▶ **Your objective**
Scan the entries for the word "latches". Every line that has it should be copied.

Stored data
====

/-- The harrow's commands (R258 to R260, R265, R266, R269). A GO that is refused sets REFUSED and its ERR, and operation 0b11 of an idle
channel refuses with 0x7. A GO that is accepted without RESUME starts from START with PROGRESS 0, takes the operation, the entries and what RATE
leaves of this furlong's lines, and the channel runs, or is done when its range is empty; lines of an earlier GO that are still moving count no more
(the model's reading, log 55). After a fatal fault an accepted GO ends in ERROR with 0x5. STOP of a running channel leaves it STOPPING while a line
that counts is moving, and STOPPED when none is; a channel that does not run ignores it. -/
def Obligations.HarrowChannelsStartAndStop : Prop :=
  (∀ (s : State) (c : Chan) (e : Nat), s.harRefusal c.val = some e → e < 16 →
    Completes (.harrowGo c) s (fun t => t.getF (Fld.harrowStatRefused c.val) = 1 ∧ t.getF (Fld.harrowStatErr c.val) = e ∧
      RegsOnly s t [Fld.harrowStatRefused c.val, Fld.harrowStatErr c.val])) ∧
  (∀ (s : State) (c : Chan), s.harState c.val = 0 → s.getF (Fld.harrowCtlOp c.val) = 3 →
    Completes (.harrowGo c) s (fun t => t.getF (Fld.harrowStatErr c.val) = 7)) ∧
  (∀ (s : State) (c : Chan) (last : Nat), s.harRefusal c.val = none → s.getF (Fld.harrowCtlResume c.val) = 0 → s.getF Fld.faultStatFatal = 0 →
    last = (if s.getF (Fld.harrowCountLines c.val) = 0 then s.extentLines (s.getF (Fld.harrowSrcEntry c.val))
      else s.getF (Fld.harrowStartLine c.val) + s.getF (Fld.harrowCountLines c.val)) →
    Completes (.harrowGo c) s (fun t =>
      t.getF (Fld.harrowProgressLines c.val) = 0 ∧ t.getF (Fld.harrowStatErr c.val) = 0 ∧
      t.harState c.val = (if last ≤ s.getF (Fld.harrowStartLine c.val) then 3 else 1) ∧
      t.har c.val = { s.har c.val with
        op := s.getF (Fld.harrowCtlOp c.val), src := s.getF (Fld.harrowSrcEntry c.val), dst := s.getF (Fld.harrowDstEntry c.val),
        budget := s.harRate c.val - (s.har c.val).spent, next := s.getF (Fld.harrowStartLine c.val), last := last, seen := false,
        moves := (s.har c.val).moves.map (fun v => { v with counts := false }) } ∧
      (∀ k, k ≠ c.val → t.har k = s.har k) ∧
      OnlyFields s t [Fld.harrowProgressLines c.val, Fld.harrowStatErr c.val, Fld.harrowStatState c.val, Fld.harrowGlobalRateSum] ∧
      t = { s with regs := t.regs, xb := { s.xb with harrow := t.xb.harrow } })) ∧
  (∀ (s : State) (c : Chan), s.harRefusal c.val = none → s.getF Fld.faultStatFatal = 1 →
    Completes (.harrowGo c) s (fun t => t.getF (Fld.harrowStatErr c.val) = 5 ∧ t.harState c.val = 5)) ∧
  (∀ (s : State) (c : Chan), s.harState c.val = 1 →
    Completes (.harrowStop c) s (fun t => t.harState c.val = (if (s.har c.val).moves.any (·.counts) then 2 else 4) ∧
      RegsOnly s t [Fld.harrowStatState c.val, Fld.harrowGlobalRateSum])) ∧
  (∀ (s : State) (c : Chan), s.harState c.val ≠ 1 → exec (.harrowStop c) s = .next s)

====

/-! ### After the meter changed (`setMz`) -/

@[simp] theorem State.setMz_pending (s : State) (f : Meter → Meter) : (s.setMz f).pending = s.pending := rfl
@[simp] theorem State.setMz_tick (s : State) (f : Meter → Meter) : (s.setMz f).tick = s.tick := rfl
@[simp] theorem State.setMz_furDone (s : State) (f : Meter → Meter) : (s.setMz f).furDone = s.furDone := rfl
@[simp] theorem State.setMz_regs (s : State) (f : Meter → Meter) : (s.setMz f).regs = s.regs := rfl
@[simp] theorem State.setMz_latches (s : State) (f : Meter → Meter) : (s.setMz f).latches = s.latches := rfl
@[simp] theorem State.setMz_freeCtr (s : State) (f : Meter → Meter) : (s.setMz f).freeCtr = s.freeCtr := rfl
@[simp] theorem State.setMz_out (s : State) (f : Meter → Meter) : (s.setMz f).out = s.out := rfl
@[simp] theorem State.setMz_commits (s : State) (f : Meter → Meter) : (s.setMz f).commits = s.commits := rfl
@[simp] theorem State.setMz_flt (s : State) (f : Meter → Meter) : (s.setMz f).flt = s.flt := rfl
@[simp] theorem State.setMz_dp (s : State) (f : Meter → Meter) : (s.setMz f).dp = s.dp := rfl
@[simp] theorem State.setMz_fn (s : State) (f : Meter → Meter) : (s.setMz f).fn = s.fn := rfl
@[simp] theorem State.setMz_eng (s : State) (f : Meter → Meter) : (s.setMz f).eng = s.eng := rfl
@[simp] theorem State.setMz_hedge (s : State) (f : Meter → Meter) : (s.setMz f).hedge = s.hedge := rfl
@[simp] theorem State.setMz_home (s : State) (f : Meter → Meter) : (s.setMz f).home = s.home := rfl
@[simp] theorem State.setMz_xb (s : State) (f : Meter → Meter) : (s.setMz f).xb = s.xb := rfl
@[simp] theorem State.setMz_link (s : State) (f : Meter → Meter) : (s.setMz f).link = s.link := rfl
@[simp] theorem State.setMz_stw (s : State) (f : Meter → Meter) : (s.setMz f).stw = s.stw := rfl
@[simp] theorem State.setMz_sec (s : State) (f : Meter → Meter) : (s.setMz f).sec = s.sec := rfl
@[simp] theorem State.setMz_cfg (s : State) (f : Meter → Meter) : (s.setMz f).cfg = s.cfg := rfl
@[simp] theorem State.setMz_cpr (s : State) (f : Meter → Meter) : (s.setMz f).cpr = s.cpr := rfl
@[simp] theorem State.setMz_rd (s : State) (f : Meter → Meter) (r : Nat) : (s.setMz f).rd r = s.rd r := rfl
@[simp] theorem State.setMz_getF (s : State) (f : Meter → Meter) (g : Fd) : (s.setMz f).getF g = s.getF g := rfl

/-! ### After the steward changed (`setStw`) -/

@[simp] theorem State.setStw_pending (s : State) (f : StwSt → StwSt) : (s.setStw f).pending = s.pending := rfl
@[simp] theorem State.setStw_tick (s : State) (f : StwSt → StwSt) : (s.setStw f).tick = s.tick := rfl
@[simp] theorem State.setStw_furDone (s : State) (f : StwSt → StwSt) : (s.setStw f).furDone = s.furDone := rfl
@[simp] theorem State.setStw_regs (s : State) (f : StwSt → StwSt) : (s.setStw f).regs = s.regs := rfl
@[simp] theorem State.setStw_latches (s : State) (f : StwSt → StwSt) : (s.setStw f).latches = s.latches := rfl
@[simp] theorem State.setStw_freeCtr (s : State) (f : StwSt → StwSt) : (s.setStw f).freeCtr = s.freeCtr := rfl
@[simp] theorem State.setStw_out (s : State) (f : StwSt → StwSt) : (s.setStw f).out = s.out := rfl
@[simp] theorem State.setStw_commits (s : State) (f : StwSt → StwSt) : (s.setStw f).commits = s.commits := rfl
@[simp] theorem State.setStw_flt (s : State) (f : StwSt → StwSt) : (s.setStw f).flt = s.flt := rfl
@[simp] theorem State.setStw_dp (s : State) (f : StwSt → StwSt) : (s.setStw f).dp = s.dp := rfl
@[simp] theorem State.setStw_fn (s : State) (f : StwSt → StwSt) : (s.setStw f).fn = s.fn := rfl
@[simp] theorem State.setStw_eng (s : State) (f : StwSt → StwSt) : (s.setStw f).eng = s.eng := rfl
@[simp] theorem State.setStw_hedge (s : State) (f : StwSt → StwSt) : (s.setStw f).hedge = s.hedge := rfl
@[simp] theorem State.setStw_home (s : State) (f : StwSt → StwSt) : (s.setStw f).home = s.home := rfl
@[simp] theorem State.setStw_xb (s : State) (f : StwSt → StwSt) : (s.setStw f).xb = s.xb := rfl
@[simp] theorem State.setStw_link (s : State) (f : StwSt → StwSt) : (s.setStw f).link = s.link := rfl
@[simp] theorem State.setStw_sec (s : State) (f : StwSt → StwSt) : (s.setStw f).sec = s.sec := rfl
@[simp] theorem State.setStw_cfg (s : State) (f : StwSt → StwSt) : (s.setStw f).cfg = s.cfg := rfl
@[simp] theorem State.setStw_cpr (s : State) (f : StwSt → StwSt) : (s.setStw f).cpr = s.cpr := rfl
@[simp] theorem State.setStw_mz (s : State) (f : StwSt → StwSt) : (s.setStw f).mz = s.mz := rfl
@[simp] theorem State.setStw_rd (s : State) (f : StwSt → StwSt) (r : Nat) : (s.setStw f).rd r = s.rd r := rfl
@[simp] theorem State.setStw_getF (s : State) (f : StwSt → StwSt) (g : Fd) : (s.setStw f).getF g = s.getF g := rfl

====

▶ **Answer section**
@[simp] theorem State.setMz_latches (s : State) (f : Meter → Meter) : (s.setMz f).latches = s.latches := rfl
@[simp] theorem State.setStw_latches (s : State) (f : StwSt → StwSt) : (s.setStw f).latches = s.latches := rfl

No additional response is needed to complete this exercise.